**** Data provided ****
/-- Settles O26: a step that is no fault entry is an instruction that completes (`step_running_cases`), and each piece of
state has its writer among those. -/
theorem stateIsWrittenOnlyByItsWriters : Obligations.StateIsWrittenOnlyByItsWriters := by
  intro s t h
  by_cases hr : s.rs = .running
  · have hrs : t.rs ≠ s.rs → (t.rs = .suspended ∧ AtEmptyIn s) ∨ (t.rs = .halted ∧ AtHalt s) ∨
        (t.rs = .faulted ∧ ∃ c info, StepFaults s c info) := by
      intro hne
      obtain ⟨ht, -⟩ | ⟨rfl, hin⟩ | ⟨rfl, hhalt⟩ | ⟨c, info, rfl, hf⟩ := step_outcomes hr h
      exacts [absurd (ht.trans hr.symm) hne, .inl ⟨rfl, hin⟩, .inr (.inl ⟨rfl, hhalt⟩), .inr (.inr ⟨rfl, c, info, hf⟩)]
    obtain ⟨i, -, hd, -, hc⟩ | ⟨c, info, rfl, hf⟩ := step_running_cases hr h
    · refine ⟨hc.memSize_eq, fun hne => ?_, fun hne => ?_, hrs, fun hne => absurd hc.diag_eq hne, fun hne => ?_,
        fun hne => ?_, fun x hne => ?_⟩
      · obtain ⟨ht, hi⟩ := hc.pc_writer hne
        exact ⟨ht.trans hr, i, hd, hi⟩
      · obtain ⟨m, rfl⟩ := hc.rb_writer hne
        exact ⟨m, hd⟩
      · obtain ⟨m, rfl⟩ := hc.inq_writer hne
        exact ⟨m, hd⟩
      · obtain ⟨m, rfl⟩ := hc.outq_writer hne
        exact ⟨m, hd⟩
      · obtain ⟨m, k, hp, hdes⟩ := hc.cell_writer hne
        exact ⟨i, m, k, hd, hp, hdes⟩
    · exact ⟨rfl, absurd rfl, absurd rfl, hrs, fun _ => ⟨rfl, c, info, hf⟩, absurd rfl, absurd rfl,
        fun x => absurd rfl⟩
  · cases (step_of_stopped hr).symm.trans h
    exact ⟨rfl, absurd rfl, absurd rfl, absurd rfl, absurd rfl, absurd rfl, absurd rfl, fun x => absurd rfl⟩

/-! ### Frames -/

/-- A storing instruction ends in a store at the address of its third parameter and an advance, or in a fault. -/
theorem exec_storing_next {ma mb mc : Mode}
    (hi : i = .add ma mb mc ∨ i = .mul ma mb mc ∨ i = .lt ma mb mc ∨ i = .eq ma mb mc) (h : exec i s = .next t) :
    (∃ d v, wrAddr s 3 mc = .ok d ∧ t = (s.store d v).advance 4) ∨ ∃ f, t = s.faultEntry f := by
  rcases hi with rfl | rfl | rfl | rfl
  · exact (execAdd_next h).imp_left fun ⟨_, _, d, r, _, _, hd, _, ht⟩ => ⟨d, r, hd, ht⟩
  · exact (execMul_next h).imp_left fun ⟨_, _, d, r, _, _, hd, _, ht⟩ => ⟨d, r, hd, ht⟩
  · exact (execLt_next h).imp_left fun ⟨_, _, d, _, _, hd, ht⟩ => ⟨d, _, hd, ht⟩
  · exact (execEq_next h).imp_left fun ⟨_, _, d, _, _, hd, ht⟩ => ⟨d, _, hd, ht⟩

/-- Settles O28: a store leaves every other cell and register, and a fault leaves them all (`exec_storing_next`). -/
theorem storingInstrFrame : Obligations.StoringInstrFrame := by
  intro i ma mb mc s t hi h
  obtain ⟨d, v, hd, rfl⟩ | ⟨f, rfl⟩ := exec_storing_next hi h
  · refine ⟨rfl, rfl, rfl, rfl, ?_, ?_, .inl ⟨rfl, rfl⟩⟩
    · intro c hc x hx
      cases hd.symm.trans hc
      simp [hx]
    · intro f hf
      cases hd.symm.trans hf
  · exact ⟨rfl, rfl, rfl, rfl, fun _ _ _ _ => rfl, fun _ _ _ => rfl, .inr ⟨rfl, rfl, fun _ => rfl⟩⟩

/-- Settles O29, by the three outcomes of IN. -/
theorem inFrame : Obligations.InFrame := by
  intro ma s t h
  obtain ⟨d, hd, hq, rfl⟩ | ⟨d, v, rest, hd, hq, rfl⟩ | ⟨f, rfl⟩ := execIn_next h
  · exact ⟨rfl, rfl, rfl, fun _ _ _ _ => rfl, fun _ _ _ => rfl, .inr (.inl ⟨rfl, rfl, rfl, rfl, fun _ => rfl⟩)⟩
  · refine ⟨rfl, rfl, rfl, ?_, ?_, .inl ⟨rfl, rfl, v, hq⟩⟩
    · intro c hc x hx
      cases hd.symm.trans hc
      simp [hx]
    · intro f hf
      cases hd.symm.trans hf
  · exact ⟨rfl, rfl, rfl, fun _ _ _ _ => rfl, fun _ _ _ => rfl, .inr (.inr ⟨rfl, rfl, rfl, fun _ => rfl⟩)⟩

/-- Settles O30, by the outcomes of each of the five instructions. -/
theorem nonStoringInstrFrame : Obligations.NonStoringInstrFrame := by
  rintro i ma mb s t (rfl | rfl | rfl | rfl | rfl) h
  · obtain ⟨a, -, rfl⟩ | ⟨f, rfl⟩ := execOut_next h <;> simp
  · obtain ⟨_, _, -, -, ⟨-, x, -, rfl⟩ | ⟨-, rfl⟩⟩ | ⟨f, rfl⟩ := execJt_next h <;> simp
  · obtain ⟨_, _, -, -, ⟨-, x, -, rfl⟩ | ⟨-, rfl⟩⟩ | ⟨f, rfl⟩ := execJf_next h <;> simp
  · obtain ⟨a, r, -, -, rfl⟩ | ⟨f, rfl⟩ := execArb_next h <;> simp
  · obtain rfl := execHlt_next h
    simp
****
* _Requirement_:
Output the material verbatim.

* _Completed exercise_:
/-- Settles O26: a step that is no fault entry is an instruction that completes (`step_running_cases`), and each piece of
state has its writer among those. -/
theorem stateIsWrittenOnlyByItsWriters : Obligations.StateIsWrittenOnlyByItsWriters := by
  intro s t h
  by_cases hr : s.rs = .running
  · have hrs : t.rs ≠ s.rs → (t.rs = .suspended ∧ AtEmptyIn s) ∨ (t.rs = .halted ∧ AtHalt s) ∨
        (t.rs = .faulted ∧ ∃ c info, StepFaults s c info) := by
      intro hne
      obtain ⟨ht, -⟩ | ⟨rfl, hin⟩ | ⟨rfl, hhalt⟩ | ⟨c, info, rfl, hf⟩ := step_outcomes hr h
      exacts [absurd (ht.trans hr.symm) hne, .inl ⟨rfl, hin⟩, .inr (.inl ⟨rfl, hhalt⟩), .inr (.inr ⟨rfl, c, info, hf⟩)]
    obtain ⟨i, -, hd, -, hc⟩ | ⟨c, info, rfl, hf⟩ := step_running_cases hr h
    · refine ⟨hc.memSize_eq, fun hne => ?_, fun hne => ?_, hrs, fun hne => absurd hc.diag_eq hne, fun hne => ?_,
        fun hne => ?_, fun x hne => ?_⟩
      · obtain ⟨ht, hi⟩ := hc.pc_writer hne
        exact ⟨ht.trans hr, i, hd, hi⟩
      · obtain ⟨m, rfl⟩ := hc.rb_writer hne
        exact ⟨m, hd⟩
      · obtain ⟨m, rfl⟩ := hc.inq_writer hne
        exact ⟨m, hd⟩
      · obtain ⟨m, rfl⟩ := hc.outq_writer hne
        exact ⟨m, hd⟩
      · obtain ⟨m, k, hp, hdes⟩ := hc.cell_writer hne
        exact ⟨i, m, k, hd, hp, hdes⟩
    · exact ⟨rfl, absurd rfl, absurd rfl, hrs, fun _ => ⟨rfl, c, info, hf⟩, absurd rfl, absurd rfl,
        fun x => absurd rfl⟩
  · cases (step_of_stopped hr).symm.trans h
    exact ⟨rfl, absurd rfl, absurd rfl, absurd rfl, absurd rfl, absurd rfl, absurd rfl, fun x => absurd rfl⟩

/-! ### Frames -/

/-- A storing instruction ends in a store at the address of its third parameter and an advance, or in a fault. -/
theorem exec_storing_next {ma mb mc : Mode}
    (hi : i = .add ma mb mc ∨ i = .mul ma mb mc ∨ i = .lt ma mb mc ∨ i = .eq ma mb mc) (h : exec i s = .next t) :
    (∃ d v, wrAddr s 3 mc = .ok d ∧ t = (s.store d v).advance 4) ∨ ∃ f, t = s.faultEntry f := by
  rcases hi with rfl | rfl | rfl | rfl
  · exact (execAdd_next h).imp_left fun ⟨_, _, d, r, _, _, hd, _, ht⟩ => ⟨d, r, hd, ht⟩
  · exact (execMul_next h).imp_left fun ⟨_, _, d, r, _, _, hd, _, ht⟩ => ⟨d, r, hd, ht⟩
  · exact (execLt_next h).imp_left fun ⟨_, _, d, _, _, hd, ht⟩ => ⟨d, _, hd, ht⟩
  · exact (execEq_next h).imp_left fun ⟨_, _, d, _, _, hd, ht⟩ => ⟨d, _, hd, ht⟩

/-- Settles O28: a store leaves every other cell and register, and a fault leaves them all (`exec_storing_next`). -/
theorem storingInstrFrame : Obligations.StoringInstrFrame := by
  intro i ma mb mc s t hi h
  obtain ⟨d, v, hd, rfl⟩ | ⟨f, rfl⟩ := exec_storing_next hi h
  · refine ⟨rfl, rfl, rfl, rfl, ?_, ?_, .inl ⟨rfl, rfl⟩⟩
    · intro c hc x hx
      cases hd.symm.trans hc
      simp [hx]
    · intro f hf
      cases hd.symm.trans hf
  · exact ⟨rfl, rfl, rfl, rfl, fun _ _ _ _ => rfl, fun _ _ _ => rfl, .inr ⟨rfl, rfl, fun _ => rfl⟩⟩

/-- Settles O29, by the three outcomes of IN. -/
theorem inFrame : Obligations.InFrame := by
  intro ma s t h
  obtain ⟨d, hd, hq, rfl⟩ | ⟨d, v, rest, hd, hq, rfl⟩ | ⟨f, rfl⟩ := execIn_next h
  · exact ⟨rfl, rfl, rfl, fun _ _ _ _ => rfl, fun _ _ _ => rfl, .inr (.inl ⟨rfl, rfl, rfl, rfl, fun _ => rfl⟩)⟩
  · refine ⟨rfl, rfl, rfl, ?_, ?_, .inl ⟨rfl, rfl, v, hq⟩⟩
    · intro c hc x hx
      cases hd.symm.trans hc
      simp [hx]
    · intro f hf
      cases hd.symm.trans hf
  · exact ⟨rfl, rfl, rfl, fun _ _ _ _ => rfl, fun _ _ _ => rfl, .inr (.inr ⟨rfl, rfl, rfl, fun _ => rfl⟩)⟩

/-- Settles O30, by the outcomes of each of the five instructions. -/
theorem nonStoringInstrFrame : Obligations.NonStoringInstrFrame := by
  rintro i ma mb s t (rfl | rfl | rfl | rfl | rfl) h
  · obtain ⟨a, -, rfl⟩ | ⟨f, rfl⟩ := execOut_next h <;> simp
  · obtain ⟨_, _, -, -, ⟨-, x, -, rfl⟩ | ⟨-, rfl⟩⟩ | ⟨f, rfl⟩ := execJt_next h <;> simp
  · obtain ⟨_, _, -, -, ⟨-, x, -, rfl⟩ | ⟨-, rfl⟩⟩ | ⟨f, rfl⟩ := execJf_next h <;> simp
  · obtain ⟨a, r, -, -, rfl⟩ | ⟨f, rfl⟩ := execArb_next h <;> simp
  · obtain rfl := execHlt_next h
    simp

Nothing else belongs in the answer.